Instructions for the task: Using the entries below, copy out all lines where "power" is found.

Record set:

--------------------------------

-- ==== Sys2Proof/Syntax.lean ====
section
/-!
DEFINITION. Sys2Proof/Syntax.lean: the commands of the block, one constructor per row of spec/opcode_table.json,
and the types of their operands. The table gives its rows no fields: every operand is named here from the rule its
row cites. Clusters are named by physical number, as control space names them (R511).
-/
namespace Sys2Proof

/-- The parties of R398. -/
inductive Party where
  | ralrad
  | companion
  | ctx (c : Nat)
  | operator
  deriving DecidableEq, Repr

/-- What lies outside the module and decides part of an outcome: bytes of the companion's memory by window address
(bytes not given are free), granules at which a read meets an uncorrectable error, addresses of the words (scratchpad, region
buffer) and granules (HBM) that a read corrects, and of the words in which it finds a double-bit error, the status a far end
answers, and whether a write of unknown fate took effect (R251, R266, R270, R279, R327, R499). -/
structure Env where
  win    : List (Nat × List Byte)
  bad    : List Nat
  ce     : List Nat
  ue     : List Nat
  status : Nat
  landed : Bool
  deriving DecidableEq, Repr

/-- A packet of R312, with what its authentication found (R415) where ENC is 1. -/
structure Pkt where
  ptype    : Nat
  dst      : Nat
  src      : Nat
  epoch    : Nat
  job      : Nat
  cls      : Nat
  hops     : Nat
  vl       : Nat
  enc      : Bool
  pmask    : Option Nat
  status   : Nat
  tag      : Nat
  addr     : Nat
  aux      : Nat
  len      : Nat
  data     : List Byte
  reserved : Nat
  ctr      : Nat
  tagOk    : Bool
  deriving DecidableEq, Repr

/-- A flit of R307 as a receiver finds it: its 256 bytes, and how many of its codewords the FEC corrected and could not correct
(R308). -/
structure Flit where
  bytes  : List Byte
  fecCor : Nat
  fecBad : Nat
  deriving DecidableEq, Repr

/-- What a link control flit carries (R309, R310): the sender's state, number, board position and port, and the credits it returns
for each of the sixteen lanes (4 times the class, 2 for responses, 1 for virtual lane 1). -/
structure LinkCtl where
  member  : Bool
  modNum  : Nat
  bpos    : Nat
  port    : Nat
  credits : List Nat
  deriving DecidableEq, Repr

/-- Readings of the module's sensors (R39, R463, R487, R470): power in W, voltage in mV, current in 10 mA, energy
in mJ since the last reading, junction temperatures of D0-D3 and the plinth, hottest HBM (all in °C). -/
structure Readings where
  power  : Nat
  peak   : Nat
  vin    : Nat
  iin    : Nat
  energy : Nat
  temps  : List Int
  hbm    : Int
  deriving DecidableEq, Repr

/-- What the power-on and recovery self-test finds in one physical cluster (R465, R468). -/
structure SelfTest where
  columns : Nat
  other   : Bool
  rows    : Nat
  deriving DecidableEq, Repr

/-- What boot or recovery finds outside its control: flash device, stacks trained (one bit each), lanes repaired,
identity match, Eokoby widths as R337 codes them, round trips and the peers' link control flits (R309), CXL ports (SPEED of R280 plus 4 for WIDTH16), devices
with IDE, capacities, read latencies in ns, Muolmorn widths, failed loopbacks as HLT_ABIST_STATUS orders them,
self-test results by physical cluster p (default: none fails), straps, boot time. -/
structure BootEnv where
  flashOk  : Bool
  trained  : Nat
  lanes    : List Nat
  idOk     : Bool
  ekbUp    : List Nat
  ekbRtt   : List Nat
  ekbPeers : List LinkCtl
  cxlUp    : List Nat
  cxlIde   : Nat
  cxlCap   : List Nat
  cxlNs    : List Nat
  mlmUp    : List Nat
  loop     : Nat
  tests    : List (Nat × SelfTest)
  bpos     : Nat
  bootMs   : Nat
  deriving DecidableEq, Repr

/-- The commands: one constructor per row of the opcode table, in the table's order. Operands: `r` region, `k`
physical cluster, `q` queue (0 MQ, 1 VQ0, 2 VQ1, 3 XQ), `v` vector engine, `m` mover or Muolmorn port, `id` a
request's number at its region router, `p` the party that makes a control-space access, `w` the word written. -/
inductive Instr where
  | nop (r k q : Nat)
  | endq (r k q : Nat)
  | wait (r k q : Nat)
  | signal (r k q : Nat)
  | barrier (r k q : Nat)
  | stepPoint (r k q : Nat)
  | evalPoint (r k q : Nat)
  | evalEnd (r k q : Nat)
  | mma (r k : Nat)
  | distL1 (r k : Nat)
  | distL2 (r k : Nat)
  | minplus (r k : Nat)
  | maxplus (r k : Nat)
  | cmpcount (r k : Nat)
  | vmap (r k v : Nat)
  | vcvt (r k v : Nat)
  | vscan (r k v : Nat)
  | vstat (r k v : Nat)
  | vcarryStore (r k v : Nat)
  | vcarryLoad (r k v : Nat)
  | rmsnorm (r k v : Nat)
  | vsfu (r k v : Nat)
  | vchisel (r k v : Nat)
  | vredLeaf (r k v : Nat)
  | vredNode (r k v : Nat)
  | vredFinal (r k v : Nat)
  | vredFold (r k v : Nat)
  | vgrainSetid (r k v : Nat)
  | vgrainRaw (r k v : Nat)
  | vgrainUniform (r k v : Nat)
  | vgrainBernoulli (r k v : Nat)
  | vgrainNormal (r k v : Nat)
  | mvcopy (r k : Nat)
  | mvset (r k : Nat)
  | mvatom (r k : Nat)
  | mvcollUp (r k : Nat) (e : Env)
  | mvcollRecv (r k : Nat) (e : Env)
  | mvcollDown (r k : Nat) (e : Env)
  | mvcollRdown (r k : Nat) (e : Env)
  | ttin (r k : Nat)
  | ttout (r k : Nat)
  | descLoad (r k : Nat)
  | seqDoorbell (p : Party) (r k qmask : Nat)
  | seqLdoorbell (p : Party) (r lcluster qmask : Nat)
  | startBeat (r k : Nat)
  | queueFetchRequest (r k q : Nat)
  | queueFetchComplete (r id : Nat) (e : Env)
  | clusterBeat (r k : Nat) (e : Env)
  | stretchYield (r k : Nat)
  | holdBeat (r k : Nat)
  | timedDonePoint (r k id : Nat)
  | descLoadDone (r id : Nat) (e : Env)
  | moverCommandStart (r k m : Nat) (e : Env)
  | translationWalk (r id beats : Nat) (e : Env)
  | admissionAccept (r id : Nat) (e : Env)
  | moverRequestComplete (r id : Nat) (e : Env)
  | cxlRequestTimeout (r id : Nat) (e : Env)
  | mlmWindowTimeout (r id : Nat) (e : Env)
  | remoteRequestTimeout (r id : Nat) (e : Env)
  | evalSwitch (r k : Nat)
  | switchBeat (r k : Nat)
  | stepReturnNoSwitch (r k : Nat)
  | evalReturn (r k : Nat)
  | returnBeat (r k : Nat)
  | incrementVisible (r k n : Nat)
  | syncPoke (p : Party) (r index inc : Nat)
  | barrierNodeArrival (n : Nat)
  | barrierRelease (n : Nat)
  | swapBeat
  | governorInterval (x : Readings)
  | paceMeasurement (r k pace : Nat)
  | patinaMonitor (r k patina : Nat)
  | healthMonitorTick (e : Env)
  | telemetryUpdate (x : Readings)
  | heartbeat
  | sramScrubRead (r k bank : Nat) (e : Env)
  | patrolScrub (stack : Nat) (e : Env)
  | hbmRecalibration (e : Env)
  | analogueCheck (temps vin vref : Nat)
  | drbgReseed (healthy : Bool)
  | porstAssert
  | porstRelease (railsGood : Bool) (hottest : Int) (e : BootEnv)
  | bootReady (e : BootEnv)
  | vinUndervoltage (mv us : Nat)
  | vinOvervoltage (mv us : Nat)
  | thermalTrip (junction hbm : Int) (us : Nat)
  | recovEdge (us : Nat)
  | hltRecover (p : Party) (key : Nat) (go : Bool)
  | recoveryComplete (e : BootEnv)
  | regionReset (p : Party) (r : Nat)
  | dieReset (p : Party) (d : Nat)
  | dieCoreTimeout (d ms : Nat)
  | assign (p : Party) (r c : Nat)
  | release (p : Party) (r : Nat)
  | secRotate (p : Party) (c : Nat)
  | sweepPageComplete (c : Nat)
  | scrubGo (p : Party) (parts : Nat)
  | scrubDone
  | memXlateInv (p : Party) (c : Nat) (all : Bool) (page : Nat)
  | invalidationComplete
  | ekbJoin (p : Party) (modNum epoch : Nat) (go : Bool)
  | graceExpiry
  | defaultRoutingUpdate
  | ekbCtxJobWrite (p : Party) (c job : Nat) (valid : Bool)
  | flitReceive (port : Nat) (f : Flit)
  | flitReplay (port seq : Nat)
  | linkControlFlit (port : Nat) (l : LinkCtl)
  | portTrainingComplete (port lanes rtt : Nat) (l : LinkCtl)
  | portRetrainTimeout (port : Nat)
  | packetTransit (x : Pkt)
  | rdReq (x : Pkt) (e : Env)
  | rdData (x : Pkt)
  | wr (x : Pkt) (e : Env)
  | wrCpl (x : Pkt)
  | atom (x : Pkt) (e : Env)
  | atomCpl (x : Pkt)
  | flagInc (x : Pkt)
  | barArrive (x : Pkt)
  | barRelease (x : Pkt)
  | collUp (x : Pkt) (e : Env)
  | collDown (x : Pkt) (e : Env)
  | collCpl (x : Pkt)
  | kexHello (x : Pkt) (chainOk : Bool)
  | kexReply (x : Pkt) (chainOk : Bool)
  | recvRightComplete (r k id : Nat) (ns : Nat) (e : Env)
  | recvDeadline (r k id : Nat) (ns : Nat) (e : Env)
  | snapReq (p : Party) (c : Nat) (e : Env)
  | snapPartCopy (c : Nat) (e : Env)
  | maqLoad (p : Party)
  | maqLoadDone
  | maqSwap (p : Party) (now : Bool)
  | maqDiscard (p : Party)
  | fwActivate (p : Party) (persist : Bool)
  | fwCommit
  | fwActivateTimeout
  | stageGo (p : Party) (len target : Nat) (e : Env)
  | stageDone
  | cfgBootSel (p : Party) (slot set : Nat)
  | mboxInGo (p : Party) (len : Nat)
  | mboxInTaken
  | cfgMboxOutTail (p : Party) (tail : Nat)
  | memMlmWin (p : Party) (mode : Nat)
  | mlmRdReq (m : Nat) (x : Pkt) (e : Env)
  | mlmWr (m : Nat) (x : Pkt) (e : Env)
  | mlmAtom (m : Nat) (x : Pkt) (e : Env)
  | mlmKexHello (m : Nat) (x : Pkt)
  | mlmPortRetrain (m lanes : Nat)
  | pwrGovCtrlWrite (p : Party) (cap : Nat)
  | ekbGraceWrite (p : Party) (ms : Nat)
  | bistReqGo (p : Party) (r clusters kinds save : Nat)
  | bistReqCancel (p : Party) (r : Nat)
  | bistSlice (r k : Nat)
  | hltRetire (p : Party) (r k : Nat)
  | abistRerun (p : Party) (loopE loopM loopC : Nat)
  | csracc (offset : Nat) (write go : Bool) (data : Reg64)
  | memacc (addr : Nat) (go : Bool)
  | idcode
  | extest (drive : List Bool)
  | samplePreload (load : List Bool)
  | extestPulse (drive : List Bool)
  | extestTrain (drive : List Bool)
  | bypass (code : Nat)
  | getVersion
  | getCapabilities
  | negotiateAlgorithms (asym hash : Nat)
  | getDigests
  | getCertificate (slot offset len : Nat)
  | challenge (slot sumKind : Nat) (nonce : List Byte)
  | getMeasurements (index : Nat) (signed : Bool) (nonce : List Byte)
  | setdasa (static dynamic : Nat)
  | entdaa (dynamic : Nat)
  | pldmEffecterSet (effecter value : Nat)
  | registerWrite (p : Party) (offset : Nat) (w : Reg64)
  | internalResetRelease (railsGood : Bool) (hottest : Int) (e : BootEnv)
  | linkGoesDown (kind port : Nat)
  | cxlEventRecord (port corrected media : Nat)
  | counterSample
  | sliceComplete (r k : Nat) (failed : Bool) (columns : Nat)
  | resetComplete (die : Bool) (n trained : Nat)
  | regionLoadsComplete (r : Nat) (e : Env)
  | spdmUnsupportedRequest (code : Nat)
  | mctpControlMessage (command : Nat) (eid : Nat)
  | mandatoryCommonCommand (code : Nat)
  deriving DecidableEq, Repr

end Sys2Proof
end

--------------------------------

Exercise output:
/-- Readings of the module's sensors (R39, R463, R487, R470): power in W, voltage in mV, current in 10 mA, energy
  power  : Nat
/-- What the power-on and recovery self-test finds in one physical cluster (R465, R468). -/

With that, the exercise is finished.